WHAT IS REQUIRED
Count how many lines in the entries below hold "getD". Only the number belongs in the answer.

RECORDS PROVIDED
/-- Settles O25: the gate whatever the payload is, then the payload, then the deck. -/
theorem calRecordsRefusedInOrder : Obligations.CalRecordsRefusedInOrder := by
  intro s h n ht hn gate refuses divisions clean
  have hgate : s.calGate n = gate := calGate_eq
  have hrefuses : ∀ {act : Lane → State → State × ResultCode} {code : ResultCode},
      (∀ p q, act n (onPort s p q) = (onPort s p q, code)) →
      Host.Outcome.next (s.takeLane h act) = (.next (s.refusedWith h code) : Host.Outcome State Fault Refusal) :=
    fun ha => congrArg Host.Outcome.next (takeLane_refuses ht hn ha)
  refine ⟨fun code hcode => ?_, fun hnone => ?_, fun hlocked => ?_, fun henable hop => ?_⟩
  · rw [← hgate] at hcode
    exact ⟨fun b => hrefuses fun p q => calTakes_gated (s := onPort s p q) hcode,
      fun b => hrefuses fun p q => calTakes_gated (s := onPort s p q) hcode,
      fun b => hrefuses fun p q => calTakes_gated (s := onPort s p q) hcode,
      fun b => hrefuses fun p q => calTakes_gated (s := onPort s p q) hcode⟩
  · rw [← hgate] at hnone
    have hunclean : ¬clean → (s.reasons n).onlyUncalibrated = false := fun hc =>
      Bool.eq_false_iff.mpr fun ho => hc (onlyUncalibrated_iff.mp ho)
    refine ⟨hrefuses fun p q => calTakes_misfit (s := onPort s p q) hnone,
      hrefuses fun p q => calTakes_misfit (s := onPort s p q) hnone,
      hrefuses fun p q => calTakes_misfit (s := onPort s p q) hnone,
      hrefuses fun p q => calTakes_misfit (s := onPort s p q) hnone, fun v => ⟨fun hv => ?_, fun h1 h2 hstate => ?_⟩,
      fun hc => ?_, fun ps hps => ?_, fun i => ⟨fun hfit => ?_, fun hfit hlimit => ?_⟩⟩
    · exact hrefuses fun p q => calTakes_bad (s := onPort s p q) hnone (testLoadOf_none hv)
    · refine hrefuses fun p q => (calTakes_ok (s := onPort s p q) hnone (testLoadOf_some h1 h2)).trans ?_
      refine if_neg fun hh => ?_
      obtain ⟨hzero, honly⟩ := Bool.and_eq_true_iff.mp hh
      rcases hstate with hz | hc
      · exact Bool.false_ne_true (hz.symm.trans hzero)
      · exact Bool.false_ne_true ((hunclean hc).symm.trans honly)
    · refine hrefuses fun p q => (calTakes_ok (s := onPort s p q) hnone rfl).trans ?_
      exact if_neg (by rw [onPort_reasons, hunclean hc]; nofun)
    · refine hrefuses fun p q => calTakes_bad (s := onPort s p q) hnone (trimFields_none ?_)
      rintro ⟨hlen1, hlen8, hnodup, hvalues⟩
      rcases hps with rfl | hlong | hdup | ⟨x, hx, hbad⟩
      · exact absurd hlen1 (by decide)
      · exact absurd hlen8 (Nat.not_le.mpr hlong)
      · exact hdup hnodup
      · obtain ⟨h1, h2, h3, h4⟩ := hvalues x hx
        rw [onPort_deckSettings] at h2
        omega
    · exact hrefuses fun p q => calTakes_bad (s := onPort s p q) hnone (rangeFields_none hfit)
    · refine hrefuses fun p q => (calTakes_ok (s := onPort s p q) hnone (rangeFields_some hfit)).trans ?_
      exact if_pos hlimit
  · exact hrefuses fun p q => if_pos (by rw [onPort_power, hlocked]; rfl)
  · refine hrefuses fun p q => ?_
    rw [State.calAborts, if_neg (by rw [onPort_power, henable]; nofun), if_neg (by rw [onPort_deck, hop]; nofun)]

...

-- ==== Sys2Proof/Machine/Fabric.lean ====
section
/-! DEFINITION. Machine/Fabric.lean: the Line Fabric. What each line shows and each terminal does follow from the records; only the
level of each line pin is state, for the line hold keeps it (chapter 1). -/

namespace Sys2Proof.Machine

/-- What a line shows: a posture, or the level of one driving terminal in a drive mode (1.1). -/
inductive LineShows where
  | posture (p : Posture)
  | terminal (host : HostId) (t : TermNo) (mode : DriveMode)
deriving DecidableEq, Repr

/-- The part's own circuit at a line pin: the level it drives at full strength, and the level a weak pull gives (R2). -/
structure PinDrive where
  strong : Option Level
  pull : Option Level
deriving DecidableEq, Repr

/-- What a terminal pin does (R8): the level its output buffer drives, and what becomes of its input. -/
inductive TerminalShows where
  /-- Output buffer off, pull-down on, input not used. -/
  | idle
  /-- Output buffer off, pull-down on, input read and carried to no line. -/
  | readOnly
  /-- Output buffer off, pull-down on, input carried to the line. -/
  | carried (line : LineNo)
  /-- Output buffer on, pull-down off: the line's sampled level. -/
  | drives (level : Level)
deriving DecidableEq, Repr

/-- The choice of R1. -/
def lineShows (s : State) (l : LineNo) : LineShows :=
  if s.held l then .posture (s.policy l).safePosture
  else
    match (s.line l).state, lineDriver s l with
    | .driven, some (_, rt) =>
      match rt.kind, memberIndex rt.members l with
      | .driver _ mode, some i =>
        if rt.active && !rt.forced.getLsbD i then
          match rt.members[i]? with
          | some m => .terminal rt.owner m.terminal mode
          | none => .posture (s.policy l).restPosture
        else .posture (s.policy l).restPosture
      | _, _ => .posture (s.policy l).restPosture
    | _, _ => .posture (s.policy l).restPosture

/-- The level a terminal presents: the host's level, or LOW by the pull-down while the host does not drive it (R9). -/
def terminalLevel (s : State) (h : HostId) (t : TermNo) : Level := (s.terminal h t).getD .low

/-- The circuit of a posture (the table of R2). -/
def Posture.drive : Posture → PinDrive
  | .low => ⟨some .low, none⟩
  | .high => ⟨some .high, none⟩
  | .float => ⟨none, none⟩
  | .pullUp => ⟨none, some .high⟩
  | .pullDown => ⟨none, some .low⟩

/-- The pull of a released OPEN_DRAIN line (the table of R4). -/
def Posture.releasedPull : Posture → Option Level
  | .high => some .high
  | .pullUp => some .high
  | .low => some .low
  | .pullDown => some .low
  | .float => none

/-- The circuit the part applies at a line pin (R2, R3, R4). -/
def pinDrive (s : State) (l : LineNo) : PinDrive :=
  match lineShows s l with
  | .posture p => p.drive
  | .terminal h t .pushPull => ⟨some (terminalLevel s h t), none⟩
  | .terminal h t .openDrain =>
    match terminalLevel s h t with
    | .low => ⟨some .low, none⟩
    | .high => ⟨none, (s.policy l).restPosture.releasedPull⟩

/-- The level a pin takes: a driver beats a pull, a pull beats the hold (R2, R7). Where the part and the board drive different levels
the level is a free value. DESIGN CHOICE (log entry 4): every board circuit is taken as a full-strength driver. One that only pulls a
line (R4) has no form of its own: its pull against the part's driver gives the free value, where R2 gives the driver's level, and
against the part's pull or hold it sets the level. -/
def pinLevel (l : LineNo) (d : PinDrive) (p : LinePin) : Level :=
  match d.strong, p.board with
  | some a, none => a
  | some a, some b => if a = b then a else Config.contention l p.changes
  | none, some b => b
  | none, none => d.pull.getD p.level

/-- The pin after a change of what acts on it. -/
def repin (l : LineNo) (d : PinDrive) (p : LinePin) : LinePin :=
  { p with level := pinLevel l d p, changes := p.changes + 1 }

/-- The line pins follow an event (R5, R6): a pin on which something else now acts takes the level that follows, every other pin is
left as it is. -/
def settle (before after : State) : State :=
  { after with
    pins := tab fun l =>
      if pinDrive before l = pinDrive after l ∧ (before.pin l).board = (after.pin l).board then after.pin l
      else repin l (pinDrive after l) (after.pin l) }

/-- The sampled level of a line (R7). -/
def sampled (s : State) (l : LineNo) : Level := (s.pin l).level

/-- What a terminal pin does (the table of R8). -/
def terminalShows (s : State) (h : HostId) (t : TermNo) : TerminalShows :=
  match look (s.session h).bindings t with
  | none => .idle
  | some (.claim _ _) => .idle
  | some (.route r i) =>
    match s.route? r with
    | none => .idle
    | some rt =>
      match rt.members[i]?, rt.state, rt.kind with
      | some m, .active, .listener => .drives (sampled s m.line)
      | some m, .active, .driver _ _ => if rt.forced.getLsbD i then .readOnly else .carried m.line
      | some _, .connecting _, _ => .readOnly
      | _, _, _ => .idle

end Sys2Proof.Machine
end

RESPONSE BOX
2